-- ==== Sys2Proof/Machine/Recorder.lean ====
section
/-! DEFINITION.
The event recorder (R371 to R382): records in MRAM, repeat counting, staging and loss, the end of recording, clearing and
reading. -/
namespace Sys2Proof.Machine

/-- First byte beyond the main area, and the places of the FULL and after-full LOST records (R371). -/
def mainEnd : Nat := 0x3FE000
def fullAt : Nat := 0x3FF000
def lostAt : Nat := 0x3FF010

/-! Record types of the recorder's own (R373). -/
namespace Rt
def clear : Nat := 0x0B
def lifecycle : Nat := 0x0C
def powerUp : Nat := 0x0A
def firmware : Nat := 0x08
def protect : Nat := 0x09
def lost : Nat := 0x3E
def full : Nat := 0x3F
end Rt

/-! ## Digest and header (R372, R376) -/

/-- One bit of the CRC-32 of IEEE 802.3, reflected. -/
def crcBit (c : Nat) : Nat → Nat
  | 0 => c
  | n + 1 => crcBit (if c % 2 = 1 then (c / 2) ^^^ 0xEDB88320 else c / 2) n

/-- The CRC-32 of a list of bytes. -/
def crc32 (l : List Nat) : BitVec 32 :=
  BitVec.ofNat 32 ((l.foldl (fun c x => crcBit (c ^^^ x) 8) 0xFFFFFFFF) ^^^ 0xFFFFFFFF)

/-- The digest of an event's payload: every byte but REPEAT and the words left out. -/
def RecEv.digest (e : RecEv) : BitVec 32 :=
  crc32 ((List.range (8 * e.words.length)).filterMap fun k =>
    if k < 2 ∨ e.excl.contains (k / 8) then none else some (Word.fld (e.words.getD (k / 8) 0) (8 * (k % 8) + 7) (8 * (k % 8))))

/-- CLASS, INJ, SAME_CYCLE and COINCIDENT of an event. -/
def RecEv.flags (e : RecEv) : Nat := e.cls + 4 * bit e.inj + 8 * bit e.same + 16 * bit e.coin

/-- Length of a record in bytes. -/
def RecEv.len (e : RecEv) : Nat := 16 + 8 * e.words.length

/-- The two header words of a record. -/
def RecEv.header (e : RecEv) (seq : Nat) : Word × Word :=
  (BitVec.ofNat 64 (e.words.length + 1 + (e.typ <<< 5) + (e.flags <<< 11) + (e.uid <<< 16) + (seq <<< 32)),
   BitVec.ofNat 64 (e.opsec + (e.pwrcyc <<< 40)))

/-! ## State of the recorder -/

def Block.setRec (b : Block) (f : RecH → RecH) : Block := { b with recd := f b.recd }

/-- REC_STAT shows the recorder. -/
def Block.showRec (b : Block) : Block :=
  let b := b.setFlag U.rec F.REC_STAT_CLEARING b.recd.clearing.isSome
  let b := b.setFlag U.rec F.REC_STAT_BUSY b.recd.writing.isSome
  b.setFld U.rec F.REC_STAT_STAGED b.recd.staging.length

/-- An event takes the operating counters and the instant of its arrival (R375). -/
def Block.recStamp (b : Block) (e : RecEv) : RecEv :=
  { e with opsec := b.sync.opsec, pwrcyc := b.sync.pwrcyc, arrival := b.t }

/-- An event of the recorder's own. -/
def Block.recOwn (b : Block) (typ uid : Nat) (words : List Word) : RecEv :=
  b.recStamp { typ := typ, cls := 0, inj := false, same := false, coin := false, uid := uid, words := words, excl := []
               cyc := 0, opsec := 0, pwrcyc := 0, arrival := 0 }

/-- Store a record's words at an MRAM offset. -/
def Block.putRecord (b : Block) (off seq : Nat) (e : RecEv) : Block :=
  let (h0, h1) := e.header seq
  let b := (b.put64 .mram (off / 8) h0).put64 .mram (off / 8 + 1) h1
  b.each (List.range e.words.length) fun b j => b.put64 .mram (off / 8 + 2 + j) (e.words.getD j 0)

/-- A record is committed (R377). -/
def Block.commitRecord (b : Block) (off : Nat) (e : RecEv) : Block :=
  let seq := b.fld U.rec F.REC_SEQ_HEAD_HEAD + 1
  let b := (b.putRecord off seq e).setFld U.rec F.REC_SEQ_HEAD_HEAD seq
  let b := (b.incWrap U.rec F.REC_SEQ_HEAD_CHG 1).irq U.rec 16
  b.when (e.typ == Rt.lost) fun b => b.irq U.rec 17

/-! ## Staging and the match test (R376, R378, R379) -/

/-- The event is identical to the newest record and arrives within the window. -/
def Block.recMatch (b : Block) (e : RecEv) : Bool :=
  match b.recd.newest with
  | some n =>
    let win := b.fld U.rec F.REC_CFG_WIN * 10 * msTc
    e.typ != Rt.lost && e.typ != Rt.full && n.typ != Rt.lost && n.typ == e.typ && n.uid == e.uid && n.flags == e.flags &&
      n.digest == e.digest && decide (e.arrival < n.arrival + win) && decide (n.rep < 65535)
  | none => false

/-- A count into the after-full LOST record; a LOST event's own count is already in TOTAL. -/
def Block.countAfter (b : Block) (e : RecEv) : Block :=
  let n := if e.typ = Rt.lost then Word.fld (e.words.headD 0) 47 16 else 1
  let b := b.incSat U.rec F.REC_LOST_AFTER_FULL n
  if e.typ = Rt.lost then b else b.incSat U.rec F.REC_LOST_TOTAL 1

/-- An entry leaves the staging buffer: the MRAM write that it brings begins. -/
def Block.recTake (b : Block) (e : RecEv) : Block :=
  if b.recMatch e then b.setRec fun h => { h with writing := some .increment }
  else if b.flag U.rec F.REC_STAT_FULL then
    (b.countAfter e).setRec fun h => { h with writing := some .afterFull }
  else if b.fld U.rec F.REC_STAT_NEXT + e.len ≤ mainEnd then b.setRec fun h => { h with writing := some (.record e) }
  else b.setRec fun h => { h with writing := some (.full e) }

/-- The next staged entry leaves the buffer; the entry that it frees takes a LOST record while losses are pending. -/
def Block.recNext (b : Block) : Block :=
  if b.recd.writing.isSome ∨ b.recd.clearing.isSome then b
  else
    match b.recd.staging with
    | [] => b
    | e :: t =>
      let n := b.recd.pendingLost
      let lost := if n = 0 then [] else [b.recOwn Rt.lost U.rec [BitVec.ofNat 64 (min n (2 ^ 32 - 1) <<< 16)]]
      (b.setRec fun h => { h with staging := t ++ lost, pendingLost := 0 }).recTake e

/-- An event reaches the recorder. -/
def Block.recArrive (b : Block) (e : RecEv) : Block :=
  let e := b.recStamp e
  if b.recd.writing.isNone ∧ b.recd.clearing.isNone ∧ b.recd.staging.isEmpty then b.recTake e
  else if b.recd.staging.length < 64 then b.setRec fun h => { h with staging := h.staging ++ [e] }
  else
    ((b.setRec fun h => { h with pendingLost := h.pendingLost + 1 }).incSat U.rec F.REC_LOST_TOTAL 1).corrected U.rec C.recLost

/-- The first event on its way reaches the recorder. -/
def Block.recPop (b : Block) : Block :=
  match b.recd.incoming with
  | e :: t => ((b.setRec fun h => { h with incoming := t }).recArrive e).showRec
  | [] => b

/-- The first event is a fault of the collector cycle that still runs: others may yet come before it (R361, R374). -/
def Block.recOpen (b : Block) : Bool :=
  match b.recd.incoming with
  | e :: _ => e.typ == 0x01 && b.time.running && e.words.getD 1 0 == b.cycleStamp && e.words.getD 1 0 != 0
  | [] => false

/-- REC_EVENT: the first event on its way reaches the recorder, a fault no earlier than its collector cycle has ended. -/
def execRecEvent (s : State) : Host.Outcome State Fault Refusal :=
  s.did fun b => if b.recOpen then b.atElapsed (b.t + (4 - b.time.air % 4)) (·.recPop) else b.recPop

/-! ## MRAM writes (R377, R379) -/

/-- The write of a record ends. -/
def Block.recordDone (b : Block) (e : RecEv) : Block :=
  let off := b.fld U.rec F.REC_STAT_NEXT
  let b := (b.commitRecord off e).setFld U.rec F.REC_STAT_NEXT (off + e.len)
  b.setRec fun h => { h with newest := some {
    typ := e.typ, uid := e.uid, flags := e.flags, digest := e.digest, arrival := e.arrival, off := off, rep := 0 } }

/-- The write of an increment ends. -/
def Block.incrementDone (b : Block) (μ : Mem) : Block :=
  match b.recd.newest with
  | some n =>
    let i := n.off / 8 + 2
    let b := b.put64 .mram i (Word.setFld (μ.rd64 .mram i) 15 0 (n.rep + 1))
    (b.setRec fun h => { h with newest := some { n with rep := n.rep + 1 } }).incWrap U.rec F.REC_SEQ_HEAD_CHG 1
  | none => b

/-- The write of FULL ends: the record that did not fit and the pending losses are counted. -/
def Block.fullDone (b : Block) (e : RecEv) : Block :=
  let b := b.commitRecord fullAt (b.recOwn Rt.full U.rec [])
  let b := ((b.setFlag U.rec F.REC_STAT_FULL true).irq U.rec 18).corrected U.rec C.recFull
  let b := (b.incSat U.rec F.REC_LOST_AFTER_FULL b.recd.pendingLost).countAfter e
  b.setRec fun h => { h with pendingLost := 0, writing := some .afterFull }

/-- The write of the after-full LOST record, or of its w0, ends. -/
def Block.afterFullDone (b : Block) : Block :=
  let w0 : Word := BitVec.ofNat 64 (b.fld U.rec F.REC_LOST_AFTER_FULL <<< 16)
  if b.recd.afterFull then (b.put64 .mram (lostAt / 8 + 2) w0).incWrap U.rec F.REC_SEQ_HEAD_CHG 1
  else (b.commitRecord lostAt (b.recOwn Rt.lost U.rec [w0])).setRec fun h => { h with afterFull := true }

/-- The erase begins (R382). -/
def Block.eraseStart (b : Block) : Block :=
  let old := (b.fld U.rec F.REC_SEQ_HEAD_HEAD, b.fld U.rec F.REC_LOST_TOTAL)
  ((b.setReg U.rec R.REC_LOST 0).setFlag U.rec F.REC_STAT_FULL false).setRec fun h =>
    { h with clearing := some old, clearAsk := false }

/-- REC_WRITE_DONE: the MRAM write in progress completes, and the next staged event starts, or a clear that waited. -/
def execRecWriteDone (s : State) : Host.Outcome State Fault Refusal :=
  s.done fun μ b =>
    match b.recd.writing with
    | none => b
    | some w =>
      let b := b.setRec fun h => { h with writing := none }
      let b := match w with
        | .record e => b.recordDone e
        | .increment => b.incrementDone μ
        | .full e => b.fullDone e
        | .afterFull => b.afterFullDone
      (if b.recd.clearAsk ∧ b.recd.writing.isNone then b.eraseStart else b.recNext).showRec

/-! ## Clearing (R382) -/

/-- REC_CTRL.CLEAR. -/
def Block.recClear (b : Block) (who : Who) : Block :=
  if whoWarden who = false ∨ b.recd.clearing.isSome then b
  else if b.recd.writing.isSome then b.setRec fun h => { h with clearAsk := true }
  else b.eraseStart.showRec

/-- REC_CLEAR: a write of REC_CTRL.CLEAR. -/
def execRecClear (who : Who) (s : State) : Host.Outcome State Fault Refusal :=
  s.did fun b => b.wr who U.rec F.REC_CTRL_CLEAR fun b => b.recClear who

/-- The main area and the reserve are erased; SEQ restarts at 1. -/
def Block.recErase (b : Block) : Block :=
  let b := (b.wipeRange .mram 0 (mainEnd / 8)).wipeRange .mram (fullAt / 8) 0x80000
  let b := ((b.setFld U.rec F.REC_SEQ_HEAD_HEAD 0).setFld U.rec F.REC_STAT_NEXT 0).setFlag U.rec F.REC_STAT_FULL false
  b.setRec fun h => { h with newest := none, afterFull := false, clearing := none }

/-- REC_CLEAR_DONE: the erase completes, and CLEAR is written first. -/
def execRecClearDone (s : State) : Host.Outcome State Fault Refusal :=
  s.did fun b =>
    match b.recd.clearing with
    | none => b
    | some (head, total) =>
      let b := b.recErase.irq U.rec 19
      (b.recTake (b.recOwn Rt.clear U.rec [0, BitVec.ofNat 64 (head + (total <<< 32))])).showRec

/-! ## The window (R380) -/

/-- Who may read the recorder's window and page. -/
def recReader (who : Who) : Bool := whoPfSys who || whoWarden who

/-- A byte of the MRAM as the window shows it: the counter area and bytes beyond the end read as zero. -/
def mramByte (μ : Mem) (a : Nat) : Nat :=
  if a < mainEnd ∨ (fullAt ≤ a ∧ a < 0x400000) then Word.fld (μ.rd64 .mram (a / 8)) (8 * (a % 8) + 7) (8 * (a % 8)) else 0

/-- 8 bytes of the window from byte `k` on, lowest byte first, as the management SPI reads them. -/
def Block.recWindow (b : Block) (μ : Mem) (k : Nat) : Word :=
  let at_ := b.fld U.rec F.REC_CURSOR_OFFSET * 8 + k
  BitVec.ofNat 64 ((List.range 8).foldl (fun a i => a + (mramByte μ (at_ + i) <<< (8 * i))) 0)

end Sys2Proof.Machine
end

^^^^

> _EXERCISE_:
Please, from the entries above, set down exactly the lines from the one containing "shows the recorder. -/" through the one containing "let b := (b.incWrap", and only those.

> _RESPONSE AREA_:
/-- REC_STAT shows the recorder. -/
def Block.showRec (b : Block) : Block :=
  let b := b.setFlag U.rec F.REC_STAT_CLEARING b.recd.clearing.isSome
  let b := b.setFlag U.rec F.REC_STAT_BUSY b.recd.writing.isSome
  b.setFld U.rec F.REC_STAT_STAGED b.recd.staging.length

/-- An event takes the operating counters and the instant of its arrival (R375). -/
def Block.recStamp (b : Block) (e : RecEv) : RecEv :=
  { e with opsec := b.sync.opsec, pwrcyc := b.sync.pwrcyc, arrival := b.t }

/-- An event of the recorder's own. -/
def Block.recOwn (b : Block) (typ uid : Nat) (words : List Word) : RecEv :=
  b.recStamp { typ := typ, cls := 0, inj := false, same := false, coin := false, uid := uid, words := words, excl := []
               cyc := 0, opsec := 0, pwrcyc := 0, arrival := 0 }

/-- Store a record's words at an MRAM offset. -/
def Block.putRecord (b : Block) (off seq : Nat) (e : RecEv) : Block :=
  let (h0, h1) := e.header seq
  let b := (b.put64 .mram (off / 8) h0).put64 .mram (off / 8 + 1) h1
  b.each (List.range e.words.length) fun b j => b.put64 .mram (off / 8 + 2 + j) (e.words.getD j 0)

/-- A record is committed (R377). -/
def Block.commitRecord (b : Block) (off : Nat) (e : RecEv) : Block :=
  let seq := b.fld U.rec F.REC_SEQ_HEAD_HEAD + 1
  let b := (b.putRecord off seq e).setFld U.rec F.REC_SEQ_HEAD_HEAD seq
  let b := (b.incWrap U.rec F.REC_SEQ_HEAD_CHG 1).irq U.rec 16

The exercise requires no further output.